YOUR INSTRUCTIONS = The lines to find are those in the entries that hold the word "startIn"; copy every one of them.

(Stored data)
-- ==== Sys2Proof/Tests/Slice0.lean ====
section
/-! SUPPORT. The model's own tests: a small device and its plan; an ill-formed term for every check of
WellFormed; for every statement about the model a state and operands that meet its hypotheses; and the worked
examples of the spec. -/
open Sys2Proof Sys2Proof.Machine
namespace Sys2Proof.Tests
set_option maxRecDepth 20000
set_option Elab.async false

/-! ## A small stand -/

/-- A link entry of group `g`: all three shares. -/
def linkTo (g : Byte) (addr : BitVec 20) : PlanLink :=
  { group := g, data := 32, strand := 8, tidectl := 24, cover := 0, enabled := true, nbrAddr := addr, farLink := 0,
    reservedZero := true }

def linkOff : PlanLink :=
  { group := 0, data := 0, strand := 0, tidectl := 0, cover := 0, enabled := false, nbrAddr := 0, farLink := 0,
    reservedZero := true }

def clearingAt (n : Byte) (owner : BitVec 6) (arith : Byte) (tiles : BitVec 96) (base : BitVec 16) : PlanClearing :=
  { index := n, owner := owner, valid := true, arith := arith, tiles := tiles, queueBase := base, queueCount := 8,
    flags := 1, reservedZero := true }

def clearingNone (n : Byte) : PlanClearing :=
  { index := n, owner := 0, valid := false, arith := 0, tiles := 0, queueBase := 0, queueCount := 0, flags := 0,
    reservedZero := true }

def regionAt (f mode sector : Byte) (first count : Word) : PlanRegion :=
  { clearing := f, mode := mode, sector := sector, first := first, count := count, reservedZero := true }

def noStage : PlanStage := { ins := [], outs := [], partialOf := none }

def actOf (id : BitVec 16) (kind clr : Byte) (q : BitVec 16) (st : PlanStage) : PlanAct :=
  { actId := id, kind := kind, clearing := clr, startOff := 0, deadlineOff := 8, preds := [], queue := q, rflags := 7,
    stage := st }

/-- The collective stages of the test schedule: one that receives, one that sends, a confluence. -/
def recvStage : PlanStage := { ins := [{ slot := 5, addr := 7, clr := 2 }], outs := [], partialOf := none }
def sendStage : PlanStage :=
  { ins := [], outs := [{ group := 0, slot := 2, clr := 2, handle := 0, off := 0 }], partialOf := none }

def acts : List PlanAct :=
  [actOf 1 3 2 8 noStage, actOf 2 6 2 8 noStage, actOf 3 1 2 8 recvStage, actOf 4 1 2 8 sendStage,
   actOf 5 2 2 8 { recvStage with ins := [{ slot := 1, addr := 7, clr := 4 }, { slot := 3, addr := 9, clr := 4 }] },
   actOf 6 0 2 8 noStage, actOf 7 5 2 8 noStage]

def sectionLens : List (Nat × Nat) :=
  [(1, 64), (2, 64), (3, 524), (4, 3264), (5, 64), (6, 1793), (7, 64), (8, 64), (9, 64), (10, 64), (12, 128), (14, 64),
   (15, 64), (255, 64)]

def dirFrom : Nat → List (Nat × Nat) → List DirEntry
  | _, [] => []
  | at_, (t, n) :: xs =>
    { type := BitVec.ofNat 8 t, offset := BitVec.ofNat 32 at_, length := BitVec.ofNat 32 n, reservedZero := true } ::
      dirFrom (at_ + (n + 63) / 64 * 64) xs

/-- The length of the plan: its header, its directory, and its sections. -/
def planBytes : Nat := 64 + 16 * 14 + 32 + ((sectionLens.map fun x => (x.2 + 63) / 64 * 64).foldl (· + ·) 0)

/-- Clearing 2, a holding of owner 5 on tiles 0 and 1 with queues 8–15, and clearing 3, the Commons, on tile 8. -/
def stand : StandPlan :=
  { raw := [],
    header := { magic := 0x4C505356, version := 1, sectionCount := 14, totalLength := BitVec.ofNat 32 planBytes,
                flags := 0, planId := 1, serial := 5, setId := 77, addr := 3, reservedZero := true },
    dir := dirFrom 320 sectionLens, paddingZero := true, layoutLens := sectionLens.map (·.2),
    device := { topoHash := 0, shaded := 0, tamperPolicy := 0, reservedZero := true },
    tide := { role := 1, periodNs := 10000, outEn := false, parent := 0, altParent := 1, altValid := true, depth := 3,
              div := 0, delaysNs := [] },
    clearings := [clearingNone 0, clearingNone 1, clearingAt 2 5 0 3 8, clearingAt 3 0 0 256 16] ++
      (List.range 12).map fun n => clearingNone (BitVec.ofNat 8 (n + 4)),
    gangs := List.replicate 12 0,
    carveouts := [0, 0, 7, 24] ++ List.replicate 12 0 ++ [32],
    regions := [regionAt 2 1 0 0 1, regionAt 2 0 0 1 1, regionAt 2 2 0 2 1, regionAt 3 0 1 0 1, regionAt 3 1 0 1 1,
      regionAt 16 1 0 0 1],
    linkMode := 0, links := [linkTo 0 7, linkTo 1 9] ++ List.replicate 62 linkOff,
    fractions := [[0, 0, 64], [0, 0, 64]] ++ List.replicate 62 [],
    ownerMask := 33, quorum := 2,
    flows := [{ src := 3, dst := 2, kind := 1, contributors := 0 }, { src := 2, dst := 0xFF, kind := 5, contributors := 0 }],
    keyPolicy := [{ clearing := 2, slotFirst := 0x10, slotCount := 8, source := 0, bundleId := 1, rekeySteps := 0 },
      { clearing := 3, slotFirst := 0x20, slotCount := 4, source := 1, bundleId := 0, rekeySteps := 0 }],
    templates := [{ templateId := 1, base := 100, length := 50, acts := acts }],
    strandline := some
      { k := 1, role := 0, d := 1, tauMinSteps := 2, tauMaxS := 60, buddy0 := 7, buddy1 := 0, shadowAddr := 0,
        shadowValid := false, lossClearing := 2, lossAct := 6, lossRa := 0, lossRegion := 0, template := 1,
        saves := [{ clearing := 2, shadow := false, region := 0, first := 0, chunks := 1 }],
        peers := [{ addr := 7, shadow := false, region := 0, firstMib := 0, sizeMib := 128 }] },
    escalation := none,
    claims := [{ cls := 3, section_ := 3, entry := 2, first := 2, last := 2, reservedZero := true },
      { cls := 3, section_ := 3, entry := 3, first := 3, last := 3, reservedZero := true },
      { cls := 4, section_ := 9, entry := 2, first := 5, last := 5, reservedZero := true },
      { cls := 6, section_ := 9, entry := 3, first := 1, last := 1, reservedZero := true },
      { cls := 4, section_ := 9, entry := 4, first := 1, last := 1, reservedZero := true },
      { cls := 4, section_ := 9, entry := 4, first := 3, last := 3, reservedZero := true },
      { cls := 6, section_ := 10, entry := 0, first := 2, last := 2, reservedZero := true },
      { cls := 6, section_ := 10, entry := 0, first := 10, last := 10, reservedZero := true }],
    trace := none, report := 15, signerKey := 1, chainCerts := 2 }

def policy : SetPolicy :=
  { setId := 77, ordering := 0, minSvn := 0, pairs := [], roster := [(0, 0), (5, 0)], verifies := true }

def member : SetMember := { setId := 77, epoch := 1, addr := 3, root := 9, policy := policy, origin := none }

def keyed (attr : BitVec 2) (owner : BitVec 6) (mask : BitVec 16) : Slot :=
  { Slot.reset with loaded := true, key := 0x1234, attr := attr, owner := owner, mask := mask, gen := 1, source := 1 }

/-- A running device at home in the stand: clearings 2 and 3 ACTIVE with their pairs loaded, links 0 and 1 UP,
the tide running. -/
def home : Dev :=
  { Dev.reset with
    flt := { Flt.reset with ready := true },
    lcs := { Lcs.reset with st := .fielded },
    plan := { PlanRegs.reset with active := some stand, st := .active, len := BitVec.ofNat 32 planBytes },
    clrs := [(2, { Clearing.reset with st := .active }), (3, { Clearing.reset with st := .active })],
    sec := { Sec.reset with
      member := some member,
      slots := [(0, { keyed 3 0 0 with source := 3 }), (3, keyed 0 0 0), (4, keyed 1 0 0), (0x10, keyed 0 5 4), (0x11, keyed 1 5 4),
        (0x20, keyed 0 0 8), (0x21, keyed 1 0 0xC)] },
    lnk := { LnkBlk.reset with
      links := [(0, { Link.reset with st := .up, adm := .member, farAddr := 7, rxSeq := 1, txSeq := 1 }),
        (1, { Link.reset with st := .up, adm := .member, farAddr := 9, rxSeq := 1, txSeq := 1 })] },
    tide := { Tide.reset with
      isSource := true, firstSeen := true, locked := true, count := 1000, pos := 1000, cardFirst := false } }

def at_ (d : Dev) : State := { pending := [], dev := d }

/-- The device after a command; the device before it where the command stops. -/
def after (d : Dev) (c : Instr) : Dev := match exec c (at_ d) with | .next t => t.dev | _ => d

* * *

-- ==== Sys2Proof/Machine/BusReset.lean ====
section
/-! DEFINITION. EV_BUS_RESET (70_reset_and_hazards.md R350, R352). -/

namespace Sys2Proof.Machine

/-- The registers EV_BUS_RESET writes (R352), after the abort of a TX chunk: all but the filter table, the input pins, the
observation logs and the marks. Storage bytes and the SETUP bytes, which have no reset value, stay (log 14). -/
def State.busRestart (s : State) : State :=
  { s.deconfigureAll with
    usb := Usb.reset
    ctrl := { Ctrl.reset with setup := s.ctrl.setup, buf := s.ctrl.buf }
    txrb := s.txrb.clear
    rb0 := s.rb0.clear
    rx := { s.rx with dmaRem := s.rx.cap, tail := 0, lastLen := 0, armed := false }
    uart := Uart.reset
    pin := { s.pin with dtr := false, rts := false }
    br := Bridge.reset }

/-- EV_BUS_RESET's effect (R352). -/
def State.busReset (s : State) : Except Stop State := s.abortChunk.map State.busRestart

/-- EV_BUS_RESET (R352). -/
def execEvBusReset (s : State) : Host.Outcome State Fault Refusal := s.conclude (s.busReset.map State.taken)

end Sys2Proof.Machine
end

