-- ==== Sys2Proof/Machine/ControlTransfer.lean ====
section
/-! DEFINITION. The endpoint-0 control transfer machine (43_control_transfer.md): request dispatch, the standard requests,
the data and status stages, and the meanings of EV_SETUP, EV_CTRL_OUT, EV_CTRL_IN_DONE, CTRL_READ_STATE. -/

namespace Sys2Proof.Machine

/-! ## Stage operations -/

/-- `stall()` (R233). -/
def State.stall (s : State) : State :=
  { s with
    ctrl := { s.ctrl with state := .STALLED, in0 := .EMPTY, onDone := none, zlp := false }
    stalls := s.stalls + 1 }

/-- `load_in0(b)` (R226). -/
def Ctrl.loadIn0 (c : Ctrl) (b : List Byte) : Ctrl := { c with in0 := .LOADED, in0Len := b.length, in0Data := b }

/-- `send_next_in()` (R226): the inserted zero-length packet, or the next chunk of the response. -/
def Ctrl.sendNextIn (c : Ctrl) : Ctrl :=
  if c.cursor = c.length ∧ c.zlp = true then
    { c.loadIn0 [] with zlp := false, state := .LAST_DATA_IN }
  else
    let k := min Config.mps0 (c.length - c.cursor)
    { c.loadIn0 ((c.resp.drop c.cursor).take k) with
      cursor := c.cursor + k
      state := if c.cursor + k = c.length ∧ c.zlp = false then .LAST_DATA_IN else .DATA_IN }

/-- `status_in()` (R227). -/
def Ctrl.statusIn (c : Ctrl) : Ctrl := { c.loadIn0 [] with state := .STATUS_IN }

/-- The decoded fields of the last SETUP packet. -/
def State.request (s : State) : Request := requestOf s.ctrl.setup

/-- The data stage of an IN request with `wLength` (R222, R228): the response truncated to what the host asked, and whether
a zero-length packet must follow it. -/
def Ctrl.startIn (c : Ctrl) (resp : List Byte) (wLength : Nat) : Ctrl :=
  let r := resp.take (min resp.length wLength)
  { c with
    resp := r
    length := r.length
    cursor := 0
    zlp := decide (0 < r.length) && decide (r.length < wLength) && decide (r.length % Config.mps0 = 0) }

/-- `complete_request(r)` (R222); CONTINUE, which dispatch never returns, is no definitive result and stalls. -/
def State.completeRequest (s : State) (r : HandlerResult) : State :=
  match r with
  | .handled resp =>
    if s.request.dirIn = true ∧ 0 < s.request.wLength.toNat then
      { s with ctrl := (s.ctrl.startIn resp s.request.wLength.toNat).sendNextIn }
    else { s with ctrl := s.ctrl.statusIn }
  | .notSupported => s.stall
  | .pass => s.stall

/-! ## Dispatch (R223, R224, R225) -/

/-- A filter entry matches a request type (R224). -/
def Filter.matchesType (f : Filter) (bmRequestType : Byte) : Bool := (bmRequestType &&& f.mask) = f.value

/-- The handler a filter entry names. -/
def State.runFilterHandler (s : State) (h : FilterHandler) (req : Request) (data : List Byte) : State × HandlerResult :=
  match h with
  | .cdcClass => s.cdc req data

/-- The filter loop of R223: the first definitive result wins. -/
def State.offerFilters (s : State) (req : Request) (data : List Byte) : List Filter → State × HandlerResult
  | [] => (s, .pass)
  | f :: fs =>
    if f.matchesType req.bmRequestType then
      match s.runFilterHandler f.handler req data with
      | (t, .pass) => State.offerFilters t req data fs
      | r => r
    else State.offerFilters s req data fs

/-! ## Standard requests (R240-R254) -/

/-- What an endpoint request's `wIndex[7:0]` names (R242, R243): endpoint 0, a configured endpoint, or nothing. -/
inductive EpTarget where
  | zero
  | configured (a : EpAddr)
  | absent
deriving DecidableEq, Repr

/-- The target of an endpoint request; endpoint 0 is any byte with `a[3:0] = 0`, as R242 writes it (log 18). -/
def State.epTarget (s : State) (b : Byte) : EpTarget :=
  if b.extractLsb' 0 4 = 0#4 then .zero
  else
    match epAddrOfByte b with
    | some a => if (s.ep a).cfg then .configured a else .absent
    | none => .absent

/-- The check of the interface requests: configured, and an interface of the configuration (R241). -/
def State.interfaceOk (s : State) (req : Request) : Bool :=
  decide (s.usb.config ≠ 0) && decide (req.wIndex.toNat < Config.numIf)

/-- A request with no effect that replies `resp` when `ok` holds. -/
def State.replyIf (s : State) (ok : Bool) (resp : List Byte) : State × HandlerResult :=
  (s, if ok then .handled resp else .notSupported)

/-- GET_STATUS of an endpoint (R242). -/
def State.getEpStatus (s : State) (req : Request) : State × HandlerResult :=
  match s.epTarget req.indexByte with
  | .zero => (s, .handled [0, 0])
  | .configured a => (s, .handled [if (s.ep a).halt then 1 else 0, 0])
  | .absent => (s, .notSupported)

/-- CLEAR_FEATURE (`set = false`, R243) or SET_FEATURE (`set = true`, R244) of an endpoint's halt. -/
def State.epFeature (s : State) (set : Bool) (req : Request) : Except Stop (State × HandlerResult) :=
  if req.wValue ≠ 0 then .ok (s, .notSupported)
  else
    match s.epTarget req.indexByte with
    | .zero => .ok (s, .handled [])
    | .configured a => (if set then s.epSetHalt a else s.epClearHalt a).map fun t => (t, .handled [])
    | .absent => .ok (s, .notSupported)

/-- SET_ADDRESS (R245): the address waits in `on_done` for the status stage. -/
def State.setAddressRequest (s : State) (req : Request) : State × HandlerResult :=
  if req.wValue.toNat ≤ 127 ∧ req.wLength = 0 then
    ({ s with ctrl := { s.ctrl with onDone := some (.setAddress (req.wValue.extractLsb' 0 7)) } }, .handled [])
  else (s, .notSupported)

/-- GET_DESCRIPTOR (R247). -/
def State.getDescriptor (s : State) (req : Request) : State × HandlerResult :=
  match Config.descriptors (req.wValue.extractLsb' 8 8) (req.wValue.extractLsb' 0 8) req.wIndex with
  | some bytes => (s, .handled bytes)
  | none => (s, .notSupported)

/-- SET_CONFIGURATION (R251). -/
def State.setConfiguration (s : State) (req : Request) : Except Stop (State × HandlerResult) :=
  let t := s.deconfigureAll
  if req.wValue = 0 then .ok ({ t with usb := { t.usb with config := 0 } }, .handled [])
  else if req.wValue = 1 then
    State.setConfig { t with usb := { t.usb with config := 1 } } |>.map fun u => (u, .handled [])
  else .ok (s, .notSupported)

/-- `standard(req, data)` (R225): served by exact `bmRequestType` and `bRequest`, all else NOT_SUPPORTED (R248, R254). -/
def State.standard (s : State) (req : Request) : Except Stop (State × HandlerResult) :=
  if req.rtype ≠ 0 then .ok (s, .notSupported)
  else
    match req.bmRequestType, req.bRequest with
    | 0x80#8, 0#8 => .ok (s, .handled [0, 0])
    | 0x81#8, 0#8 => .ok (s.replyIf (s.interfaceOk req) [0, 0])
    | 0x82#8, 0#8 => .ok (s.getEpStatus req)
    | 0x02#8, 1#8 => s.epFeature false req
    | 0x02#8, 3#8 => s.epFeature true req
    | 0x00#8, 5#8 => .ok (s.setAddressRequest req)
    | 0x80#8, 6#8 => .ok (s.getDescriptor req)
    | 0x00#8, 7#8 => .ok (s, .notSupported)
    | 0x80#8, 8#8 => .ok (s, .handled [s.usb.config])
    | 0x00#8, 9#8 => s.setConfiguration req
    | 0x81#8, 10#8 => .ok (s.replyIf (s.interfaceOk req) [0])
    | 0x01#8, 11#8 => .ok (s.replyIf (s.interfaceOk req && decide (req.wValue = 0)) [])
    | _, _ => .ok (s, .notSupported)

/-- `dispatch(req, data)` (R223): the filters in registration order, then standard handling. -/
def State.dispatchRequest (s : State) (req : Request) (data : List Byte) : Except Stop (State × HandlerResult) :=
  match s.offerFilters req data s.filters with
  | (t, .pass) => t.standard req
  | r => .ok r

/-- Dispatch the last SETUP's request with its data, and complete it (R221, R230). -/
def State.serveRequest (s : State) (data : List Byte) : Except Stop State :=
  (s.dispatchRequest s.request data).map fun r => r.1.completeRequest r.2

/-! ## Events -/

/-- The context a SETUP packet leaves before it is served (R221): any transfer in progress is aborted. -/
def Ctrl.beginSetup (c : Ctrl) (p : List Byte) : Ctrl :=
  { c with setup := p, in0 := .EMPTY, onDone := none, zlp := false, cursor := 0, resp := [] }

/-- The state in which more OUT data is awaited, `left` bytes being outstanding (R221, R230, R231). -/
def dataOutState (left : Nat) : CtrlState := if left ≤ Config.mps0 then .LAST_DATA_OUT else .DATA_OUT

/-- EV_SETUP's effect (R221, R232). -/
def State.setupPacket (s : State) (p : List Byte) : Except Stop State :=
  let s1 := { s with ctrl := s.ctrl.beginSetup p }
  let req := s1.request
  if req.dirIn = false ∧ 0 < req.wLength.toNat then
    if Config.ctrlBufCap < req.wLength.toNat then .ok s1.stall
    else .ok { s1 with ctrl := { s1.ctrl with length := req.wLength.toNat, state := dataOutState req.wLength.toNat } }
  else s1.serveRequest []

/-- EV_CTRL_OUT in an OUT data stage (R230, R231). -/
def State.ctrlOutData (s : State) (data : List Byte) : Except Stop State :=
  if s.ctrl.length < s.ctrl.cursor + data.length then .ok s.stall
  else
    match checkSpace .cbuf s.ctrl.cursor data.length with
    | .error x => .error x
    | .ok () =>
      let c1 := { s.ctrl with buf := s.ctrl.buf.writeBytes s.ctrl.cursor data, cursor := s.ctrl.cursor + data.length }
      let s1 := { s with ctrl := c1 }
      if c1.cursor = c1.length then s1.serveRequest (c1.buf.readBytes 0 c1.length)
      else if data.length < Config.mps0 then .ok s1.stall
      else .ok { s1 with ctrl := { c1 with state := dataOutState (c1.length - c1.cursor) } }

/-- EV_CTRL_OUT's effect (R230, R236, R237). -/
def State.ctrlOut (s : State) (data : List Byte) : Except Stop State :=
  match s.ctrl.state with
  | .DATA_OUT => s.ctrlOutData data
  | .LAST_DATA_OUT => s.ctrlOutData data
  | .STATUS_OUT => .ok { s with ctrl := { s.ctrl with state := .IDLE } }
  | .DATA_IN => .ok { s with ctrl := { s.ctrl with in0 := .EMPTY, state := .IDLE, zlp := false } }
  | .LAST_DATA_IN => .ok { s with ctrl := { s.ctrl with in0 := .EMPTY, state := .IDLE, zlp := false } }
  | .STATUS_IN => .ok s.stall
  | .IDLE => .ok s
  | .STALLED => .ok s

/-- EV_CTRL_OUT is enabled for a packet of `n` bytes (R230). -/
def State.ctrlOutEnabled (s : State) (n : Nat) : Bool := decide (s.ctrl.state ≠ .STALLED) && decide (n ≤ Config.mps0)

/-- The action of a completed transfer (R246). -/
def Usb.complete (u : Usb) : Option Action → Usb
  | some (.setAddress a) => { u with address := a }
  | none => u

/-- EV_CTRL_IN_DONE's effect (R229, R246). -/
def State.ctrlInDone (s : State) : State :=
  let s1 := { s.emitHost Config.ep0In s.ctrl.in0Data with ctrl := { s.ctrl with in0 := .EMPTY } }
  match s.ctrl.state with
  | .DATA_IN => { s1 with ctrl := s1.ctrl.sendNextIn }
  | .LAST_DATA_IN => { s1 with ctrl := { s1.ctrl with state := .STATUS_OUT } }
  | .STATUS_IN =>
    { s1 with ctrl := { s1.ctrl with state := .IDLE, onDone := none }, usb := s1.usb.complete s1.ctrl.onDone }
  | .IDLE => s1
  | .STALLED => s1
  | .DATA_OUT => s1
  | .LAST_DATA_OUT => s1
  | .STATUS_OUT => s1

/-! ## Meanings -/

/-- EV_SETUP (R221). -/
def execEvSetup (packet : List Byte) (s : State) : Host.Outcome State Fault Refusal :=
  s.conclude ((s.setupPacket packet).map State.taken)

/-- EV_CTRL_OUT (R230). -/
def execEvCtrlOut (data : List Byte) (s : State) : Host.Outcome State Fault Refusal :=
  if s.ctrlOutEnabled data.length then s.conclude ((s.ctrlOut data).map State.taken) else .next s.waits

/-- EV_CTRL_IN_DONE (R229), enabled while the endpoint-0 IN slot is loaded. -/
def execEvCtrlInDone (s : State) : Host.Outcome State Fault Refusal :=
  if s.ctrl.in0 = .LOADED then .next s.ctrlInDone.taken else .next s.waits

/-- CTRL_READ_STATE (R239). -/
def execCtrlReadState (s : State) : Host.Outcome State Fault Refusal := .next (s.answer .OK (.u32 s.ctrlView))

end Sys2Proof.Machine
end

PROBLEM SOLUTION =
def Ctrl.startIn (c : Ctrl) (resp : List Byte) (wLength : Nat) : Ctrl :=
      { s with ctrl := (s.ctrl.startIn resp s.request.wLength.toNat).sendNextIn }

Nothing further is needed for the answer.